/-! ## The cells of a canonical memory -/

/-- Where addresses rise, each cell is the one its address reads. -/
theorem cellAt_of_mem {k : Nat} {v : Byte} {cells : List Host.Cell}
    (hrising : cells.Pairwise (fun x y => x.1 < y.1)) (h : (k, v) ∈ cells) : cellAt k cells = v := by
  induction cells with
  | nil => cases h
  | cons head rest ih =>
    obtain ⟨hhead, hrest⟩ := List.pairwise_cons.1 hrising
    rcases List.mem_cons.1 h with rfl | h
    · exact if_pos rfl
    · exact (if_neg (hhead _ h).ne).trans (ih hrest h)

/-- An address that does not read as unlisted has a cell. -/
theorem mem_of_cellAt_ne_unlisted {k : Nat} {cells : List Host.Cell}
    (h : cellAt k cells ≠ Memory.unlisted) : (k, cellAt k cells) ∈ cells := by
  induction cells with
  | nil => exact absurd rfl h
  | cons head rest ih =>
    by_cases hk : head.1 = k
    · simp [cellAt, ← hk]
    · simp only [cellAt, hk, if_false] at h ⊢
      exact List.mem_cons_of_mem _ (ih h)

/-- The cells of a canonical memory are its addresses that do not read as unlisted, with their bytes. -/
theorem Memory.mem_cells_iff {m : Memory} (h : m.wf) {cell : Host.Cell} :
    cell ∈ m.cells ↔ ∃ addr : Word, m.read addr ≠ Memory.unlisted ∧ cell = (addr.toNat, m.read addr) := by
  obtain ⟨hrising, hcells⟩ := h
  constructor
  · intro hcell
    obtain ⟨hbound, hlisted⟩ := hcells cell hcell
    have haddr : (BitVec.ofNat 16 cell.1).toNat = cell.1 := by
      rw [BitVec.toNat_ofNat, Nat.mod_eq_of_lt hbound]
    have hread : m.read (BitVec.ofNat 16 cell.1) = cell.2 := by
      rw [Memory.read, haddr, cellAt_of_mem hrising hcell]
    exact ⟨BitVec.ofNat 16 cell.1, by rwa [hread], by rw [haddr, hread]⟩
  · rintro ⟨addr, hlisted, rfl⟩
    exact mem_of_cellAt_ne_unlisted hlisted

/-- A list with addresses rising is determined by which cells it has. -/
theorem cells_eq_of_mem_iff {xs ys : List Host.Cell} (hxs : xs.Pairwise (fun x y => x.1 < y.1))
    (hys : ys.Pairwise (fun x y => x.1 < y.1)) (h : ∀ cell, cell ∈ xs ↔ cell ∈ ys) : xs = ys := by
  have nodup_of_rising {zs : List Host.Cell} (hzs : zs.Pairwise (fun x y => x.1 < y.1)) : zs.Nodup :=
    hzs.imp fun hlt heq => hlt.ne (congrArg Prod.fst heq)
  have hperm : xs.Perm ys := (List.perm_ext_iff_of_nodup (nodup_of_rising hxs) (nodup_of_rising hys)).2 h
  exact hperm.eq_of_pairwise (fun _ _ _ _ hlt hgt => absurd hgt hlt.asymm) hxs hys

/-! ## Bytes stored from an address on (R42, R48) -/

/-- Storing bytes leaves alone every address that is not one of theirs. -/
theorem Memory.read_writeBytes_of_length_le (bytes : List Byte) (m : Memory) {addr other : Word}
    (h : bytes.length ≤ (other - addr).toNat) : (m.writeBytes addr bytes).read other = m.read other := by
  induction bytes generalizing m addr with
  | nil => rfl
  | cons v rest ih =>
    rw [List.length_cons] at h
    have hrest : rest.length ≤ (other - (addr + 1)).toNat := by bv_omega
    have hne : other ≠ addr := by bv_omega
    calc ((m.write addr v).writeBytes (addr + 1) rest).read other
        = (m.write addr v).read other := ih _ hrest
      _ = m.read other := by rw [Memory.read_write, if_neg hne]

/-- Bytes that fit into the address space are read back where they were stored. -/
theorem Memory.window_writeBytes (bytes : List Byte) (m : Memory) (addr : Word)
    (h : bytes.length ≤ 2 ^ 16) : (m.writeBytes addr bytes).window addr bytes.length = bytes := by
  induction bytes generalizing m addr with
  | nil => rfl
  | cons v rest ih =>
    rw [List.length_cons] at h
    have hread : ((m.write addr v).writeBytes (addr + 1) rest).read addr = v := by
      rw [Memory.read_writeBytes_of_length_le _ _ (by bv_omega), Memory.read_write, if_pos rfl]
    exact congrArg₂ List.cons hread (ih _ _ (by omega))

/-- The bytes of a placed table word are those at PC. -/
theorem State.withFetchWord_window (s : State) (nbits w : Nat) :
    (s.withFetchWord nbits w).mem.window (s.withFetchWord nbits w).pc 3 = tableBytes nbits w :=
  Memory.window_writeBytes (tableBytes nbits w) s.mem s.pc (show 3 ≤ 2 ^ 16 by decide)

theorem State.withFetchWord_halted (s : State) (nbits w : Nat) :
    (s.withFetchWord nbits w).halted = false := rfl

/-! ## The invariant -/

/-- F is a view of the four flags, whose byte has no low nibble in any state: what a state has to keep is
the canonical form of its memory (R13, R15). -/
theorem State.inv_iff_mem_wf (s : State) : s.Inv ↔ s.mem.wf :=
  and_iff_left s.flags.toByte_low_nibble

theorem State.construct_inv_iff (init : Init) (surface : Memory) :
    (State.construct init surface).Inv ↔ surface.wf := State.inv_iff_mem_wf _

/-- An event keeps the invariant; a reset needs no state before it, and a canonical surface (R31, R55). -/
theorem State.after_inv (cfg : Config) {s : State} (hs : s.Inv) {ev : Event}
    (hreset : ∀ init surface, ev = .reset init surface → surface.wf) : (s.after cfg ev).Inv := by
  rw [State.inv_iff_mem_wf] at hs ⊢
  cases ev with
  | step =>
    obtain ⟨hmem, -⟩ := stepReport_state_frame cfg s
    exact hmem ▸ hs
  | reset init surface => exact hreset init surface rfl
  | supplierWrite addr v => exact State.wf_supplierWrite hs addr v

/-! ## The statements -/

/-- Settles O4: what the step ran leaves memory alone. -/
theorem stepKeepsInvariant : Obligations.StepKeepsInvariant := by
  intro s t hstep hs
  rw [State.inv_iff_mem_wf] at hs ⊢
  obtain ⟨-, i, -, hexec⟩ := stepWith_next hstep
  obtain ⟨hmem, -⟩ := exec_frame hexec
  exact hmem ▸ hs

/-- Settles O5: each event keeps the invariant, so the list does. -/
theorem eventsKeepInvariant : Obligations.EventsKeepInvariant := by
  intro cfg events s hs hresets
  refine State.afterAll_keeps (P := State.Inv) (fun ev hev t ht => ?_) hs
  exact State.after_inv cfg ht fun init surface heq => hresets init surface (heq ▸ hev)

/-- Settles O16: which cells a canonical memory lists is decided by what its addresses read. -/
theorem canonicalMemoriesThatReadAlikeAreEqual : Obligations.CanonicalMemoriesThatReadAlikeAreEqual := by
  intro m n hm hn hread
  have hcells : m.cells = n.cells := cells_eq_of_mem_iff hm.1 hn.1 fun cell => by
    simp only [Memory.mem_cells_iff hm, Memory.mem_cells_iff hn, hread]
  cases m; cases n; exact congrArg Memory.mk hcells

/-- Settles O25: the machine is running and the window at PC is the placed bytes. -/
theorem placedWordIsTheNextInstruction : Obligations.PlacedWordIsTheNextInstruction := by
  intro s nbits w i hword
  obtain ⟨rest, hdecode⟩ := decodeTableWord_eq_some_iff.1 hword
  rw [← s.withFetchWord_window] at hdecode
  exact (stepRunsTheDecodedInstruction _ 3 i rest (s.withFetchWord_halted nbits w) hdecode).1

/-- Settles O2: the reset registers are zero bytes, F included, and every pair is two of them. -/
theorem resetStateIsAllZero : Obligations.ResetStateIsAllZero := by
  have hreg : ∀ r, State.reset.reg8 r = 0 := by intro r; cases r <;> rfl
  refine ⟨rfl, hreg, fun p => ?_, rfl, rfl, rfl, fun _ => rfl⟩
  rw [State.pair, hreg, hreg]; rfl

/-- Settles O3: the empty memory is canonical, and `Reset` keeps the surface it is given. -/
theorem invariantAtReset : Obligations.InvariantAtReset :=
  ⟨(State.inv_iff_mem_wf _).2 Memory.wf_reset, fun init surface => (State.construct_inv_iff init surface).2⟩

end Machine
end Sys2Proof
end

● **EXERCISE AIM**
Would you please repeat exactly the lines above, starting at the line with "exact congrArg₂ List.cons" and stopping at the line with "(s.withFetchWord nbits w).mem.window", both included?

● **TASK ANSWER**
    exact congrArg₂ List.cons hread (ih _ _ (by omega))

/-- The bytes of a placed table word are those at PC. -/
theorem State.withFetchWord_window (s : State) (nbits w : Nat) :
    (s.withFetchWord nbits w).mem.window (s.withFetchWord nbits w).pc 3 = tableBytes nbits w :=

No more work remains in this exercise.